→ Your goal: Scan the data below and copy each line where "Option" occurs.

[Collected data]
================================

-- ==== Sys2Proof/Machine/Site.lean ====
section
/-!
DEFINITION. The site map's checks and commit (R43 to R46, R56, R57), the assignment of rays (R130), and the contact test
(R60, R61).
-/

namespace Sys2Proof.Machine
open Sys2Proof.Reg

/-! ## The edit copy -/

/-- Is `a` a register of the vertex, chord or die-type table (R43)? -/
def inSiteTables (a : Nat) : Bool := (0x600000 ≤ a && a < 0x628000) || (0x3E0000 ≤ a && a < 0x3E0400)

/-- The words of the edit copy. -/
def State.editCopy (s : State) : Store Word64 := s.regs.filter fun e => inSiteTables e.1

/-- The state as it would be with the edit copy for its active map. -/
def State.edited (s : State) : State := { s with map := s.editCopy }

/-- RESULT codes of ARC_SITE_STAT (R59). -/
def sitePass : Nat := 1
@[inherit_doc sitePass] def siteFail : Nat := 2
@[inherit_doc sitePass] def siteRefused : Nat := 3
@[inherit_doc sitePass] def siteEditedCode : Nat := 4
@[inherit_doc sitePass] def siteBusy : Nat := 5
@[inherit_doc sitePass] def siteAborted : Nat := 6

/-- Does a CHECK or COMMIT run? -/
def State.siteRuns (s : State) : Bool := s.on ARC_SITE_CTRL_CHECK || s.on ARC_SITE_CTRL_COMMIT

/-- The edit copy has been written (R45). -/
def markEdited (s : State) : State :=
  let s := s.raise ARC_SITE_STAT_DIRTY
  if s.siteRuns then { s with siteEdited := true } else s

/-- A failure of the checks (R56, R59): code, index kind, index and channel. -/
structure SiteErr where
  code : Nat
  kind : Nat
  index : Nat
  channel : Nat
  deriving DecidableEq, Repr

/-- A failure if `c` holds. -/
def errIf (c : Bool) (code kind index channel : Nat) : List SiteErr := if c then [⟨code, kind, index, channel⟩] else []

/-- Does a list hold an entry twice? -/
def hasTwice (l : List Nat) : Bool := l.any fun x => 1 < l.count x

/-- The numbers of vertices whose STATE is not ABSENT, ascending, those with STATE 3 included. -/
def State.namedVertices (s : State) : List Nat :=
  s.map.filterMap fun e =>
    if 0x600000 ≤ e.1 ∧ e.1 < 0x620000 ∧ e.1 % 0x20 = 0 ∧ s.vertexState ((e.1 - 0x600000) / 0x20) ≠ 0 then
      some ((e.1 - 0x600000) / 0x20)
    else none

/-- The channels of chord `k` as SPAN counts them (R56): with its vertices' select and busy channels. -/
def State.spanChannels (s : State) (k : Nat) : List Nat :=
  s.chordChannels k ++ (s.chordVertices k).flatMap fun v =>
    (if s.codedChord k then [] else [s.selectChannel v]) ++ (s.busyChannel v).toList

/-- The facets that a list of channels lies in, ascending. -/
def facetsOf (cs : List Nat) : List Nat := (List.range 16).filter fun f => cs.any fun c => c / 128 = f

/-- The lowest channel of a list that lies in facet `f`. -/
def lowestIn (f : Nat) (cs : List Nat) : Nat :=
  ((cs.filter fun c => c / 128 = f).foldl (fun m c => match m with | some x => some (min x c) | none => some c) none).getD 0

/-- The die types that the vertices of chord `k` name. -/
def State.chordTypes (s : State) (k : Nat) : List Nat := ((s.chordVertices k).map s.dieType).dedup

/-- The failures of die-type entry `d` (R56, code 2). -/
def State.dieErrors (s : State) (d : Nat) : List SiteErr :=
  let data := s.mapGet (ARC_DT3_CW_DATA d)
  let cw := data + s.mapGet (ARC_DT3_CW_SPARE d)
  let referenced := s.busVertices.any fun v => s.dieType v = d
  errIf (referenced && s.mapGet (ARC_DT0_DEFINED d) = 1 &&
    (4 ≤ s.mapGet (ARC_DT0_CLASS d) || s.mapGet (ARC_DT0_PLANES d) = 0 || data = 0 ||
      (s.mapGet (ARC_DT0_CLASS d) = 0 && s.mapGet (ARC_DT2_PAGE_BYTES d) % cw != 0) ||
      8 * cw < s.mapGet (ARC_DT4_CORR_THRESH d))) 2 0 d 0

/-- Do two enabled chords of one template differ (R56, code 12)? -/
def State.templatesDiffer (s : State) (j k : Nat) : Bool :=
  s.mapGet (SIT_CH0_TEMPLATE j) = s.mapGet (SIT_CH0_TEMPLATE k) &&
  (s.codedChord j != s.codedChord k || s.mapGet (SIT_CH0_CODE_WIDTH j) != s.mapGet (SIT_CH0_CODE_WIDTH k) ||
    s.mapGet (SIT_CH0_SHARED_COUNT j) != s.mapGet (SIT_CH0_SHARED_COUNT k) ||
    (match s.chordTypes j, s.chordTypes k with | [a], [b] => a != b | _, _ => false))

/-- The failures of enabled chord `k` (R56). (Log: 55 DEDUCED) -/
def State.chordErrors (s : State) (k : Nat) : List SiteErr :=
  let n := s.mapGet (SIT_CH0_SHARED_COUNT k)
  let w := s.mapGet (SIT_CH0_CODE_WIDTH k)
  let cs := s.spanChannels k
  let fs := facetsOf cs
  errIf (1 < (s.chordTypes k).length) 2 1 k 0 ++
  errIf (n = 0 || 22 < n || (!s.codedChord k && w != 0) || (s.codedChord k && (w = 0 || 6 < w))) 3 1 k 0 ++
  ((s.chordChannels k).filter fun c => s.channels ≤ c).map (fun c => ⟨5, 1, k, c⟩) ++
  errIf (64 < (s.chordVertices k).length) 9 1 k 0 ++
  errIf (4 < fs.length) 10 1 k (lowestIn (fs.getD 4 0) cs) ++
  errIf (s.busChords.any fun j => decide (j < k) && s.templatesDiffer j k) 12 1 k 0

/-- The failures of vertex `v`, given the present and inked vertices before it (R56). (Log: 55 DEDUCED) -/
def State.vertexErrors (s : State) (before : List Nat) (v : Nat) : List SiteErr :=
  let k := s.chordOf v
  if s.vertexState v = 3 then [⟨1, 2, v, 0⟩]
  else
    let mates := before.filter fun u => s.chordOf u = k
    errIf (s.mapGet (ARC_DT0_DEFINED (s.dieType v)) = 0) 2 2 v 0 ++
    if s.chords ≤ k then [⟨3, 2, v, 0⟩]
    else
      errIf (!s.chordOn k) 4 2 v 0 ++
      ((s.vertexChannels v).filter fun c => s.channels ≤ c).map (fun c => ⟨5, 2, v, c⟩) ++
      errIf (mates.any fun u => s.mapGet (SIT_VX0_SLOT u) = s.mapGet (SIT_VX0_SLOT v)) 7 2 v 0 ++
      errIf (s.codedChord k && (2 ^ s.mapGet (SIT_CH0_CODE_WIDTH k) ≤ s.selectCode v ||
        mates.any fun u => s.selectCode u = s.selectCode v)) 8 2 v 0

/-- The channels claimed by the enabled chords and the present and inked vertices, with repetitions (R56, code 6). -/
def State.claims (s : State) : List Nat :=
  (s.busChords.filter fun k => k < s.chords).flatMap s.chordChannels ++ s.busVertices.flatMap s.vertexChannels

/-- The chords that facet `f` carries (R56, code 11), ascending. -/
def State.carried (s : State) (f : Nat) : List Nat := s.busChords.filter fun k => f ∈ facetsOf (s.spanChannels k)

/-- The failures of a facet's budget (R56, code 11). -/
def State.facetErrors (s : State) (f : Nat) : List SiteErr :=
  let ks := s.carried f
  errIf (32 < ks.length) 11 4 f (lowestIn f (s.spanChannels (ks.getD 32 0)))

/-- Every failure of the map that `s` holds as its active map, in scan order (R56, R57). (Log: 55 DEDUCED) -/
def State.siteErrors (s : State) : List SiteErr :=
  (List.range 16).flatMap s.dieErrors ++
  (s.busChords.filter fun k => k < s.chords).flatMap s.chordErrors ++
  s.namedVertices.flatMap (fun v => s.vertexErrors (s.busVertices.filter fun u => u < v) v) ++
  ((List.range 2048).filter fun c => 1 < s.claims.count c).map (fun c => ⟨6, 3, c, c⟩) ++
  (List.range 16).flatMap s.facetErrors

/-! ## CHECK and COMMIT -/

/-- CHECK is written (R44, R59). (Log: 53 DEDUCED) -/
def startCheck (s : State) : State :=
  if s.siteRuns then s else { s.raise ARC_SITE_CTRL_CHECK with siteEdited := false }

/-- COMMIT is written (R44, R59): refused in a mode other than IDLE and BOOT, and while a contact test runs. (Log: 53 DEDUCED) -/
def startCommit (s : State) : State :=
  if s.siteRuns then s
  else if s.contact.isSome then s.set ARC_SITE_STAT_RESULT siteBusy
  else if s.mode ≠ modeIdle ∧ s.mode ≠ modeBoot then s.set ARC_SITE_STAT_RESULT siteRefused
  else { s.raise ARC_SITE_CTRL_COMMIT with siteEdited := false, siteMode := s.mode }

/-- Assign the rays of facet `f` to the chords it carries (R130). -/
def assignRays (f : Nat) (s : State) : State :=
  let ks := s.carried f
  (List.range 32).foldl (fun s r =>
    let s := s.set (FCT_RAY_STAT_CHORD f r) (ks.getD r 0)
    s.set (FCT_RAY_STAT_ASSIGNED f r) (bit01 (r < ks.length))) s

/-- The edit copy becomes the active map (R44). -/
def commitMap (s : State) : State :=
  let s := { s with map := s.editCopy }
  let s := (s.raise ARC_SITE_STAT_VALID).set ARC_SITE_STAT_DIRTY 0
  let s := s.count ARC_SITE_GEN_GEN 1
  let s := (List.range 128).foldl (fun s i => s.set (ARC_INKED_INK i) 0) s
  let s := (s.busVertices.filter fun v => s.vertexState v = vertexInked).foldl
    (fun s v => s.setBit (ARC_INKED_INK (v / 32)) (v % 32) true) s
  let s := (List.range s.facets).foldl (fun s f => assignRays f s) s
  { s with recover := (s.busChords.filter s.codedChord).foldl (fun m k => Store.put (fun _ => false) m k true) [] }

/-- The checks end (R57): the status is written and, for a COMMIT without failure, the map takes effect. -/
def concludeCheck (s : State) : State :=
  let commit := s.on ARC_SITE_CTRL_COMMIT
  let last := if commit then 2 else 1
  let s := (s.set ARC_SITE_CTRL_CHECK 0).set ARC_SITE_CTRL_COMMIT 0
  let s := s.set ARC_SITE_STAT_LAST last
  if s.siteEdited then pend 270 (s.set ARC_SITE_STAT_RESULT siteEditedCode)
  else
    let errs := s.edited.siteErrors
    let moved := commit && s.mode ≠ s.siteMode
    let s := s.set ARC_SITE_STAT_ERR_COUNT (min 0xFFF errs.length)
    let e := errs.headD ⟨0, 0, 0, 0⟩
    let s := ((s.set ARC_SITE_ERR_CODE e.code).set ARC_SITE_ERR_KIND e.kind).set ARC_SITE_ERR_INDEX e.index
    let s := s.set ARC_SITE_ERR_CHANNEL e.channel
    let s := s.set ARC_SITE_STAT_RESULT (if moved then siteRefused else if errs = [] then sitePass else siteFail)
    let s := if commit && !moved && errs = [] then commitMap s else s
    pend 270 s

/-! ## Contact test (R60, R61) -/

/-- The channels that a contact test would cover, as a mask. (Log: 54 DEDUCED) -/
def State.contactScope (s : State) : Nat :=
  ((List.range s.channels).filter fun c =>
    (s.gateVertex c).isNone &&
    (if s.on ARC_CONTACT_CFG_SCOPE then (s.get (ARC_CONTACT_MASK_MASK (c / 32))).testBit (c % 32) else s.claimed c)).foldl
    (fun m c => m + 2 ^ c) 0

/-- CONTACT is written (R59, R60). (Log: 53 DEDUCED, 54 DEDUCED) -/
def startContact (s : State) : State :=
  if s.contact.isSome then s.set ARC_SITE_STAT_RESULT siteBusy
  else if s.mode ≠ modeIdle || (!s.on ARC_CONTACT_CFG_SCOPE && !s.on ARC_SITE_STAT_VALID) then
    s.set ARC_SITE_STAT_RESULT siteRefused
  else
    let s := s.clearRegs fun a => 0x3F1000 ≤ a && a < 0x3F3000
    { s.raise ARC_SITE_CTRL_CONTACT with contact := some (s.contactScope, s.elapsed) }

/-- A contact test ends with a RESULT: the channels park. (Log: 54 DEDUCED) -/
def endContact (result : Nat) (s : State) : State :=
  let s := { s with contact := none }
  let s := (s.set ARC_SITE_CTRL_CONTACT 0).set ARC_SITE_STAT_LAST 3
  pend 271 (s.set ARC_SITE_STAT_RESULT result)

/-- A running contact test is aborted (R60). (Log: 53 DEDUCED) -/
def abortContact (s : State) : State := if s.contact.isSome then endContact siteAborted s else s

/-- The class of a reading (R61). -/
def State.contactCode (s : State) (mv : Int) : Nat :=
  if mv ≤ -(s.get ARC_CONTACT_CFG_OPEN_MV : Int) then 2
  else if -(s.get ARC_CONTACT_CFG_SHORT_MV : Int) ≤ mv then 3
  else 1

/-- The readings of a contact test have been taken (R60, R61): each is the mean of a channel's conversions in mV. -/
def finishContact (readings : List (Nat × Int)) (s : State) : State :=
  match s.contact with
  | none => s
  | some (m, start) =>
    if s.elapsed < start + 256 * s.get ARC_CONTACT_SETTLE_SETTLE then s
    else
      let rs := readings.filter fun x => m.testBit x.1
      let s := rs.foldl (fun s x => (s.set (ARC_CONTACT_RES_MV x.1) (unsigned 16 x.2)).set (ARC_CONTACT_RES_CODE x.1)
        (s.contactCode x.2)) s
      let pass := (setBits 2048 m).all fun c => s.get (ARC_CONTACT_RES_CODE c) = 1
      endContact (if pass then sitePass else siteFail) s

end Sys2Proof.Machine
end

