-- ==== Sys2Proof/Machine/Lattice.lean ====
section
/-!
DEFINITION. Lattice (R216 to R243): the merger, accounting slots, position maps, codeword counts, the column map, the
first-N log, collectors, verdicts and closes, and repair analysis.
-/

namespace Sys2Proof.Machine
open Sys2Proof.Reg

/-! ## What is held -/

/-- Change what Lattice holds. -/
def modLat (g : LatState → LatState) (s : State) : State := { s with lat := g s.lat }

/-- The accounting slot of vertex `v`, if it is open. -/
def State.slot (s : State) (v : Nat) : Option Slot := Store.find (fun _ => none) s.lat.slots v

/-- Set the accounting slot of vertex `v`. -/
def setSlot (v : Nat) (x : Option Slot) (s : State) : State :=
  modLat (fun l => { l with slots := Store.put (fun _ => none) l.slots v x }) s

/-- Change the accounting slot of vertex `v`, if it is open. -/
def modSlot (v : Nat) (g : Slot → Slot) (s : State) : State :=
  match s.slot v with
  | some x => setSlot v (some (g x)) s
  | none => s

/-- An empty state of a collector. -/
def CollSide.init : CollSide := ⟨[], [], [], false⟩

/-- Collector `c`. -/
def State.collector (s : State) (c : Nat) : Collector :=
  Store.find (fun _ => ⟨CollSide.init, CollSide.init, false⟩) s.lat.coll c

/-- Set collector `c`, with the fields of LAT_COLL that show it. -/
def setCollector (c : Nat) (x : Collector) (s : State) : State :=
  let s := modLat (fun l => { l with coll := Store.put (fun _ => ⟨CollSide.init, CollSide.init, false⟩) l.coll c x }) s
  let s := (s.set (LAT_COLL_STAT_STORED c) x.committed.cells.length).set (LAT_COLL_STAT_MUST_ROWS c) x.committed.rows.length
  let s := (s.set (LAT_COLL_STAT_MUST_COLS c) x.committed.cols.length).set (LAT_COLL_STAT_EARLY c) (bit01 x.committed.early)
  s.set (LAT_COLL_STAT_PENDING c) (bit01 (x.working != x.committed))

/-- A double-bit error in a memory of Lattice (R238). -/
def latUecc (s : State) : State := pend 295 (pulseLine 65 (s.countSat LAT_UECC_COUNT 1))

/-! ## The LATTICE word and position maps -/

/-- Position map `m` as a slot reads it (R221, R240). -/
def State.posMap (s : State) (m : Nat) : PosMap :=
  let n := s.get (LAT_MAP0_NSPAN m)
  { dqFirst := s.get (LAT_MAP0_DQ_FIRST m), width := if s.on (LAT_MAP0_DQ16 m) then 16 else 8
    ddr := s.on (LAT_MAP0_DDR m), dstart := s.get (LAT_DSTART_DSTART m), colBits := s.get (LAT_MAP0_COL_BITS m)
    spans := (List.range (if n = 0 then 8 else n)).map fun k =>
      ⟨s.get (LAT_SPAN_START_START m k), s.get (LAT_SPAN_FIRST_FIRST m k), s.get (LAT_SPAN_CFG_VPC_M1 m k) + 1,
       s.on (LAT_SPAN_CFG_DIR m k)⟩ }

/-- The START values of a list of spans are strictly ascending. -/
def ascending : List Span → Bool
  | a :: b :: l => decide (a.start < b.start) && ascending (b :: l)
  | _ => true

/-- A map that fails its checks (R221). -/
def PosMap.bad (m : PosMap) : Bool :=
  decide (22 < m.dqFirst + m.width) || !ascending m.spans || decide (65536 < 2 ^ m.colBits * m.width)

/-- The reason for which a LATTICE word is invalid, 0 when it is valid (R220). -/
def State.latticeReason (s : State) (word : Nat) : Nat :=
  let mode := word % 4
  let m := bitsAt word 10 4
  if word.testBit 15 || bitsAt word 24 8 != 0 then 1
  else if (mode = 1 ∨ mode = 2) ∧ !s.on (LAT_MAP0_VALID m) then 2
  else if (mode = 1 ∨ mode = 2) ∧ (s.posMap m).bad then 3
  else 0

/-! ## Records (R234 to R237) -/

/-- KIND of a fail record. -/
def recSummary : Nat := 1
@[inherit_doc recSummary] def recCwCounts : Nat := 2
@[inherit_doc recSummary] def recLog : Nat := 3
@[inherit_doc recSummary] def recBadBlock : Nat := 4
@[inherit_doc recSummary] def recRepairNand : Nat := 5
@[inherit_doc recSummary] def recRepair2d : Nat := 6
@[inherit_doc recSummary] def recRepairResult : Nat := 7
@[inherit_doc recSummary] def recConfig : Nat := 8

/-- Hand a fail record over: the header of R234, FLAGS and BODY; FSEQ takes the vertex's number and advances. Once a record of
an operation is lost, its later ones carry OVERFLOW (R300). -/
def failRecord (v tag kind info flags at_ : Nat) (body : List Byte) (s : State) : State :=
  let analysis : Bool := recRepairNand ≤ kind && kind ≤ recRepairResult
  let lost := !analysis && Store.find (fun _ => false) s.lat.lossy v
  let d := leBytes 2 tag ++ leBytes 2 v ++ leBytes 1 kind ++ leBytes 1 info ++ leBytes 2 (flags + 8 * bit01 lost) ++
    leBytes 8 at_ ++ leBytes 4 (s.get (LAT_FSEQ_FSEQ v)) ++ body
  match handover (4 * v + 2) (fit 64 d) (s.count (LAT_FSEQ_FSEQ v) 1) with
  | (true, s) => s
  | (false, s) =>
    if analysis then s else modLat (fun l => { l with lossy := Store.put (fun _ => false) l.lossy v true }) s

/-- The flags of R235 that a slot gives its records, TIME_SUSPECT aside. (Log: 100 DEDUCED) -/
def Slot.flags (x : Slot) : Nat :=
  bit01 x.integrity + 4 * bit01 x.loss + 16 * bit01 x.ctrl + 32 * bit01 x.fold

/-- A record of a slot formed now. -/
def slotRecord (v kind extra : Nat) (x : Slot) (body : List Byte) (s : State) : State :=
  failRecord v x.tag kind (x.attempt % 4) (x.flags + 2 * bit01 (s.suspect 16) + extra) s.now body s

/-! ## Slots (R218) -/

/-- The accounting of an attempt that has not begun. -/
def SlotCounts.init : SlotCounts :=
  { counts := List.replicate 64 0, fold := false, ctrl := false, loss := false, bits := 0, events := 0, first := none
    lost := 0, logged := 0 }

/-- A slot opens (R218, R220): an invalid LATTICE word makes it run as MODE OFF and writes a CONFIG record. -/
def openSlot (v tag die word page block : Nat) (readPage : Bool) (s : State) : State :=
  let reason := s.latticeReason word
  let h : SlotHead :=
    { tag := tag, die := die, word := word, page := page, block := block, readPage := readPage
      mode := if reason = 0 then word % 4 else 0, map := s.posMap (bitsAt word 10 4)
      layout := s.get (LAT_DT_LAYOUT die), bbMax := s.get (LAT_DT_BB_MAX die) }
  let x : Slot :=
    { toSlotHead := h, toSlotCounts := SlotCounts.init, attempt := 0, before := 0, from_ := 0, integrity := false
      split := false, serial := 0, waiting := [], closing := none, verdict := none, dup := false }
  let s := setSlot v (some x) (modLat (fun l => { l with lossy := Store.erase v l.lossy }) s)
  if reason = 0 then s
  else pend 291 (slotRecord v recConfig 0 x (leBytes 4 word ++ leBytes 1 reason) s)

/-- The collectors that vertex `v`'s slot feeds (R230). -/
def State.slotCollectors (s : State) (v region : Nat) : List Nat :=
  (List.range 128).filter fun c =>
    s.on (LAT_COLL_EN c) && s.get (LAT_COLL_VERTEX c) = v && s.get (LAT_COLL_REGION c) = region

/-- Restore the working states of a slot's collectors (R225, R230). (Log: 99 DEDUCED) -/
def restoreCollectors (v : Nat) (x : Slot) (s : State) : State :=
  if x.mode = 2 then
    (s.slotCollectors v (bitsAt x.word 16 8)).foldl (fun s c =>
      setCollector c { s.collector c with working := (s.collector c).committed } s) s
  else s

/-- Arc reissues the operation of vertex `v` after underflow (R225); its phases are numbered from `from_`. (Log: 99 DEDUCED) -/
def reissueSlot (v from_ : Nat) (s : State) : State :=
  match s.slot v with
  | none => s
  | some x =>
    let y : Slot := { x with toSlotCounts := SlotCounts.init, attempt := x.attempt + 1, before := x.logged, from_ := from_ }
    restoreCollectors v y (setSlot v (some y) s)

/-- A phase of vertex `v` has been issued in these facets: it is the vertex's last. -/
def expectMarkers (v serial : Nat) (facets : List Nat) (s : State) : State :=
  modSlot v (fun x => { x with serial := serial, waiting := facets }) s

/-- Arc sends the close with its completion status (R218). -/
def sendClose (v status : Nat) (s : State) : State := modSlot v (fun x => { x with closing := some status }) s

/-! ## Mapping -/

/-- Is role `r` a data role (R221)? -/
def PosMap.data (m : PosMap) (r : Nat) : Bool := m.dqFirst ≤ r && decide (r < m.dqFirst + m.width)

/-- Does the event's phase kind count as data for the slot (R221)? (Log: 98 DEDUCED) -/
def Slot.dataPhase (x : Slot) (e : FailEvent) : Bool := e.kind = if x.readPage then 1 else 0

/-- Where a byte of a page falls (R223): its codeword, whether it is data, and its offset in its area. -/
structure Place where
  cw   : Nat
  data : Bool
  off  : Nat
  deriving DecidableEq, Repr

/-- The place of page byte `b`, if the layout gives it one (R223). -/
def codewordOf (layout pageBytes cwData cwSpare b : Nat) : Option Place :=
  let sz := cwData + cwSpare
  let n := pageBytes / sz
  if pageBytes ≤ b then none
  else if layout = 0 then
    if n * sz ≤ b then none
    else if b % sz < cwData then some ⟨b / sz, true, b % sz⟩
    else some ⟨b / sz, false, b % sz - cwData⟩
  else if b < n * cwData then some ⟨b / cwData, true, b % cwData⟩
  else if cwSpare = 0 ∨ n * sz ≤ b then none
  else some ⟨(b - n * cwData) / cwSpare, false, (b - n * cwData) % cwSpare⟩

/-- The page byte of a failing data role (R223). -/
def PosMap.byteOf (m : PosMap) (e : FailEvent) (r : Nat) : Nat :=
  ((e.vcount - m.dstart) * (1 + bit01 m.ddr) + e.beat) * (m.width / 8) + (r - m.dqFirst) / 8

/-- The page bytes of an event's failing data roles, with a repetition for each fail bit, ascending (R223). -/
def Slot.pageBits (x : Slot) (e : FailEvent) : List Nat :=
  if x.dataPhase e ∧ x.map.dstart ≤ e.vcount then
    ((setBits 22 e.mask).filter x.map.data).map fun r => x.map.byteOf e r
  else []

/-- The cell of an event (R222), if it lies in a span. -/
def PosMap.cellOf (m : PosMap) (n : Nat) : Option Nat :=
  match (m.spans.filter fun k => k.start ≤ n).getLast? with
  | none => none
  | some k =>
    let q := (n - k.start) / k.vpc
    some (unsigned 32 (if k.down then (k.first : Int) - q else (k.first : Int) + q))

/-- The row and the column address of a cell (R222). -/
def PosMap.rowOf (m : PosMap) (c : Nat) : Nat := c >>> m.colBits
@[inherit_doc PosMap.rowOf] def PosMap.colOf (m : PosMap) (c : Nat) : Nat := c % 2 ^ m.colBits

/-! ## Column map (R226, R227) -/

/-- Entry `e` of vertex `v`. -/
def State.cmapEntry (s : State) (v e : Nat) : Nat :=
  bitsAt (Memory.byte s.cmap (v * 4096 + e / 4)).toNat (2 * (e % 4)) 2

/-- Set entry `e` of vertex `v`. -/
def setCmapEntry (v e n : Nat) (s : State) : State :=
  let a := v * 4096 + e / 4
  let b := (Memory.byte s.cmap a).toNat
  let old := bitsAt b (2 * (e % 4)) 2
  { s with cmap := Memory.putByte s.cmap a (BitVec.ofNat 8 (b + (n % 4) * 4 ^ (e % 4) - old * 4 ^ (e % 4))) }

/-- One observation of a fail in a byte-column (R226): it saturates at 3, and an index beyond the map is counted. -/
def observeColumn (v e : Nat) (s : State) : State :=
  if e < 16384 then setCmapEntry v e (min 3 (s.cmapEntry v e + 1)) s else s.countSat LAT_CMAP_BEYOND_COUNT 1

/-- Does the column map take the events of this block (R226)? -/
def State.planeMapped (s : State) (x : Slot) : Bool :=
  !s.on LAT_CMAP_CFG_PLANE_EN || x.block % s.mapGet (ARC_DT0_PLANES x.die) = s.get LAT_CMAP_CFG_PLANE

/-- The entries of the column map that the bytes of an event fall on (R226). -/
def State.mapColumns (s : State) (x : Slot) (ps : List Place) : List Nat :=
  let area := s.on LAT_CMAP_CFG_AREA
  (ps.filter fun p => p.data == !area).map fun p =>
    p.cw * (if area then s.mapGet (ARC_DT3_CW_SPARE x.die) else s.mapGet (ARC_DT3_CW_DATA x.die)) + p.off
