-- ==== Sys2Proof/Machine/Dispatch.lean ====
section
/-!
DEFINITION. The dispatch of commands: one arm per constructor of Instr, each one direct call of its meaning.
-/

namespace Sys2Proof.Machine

================================

→ Your response:
def State.slot (s : State) (v : Nat) : Option Slot := Store.find (fun _ => none) s.lat.slots v
def setSlot (v : Nat) (x : Option Slot) (s : State) : State :=
def codewordOf (layout pageBytes cwData cwSpare b : Nat) : Option Place :=
def PosMap.cellOf (m : PosMap) (n : Nat) : Option Nat :=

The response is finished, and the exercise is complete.